Give the number of lines in the data below that contain "Machine", and only that number.

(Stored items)
###

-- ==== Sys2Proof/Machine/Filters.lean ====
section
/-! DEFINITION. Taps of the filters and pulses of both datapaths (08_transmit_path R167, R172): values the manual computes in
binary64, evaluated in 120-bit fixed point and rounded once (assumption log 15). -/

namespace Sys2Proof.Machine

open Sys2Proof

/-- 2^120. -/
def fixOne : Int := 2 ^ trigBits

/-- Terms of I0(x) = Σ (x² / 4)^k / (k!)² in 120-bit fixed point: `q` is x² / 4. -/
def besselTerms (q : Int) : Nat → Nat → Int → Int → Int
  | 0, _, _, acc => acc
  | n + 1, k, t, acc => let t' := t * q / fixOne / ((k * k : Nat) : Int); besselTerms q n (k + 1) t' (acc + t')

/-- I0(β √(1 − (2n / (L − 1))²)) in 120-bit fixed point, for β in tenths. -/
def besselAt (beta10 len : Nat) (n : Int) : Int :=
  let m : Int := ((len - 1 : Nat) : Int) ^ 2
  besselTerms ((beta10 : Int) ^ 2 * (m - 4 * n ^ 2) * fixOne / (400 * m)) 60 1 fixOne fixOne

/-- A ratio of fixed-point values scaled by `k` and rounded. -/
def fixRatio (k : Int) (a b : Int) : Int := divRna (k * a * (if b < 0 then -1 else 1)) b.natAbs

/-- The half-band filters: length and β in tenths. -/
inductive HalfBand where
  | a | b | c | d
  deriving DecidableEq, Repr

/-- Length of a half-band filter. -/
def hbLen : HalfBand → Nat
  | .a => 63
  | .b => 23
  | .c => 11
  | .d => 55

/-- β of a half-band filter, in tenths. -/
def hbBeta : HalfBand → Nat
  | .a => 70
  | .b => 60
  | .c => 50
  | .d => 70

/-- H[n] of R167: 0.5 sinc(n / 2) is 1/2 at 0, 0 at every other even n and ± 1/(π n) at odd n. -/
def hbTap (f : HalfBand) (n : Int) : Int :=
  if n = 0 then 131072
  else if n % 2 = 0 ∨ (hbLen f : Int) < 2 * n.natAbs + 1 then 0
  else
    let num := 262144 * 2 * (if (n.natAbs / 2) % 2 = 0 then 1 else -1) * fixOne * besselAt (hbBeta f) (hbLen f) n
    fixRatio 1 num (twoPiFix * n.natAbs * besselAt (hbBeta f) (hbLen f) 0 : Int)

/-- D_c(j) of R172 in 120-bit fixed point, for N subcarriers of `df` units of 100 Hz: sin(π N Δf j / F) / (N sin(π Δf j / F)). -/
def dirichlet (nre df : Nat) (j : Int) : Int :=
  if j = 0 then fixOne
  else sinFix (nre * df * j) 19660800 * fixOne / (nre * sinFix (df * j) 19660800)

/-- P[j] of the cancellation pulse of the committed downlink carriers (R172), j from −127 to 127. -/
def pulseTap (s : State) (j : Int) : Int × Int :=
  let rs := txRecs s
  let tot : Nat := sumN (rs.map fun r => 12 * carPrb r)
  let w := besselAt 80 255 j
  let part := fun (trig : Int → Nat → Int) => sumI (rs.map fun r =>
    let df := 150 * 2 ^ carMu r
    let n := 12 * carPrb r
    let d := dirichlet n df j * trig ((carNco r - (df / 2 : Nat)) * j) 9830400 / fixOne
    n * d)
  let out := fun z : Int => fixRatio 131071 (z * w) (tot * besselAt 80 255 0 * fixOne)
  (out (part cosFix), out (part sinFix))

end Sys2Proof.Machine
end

###

### Exercise response
3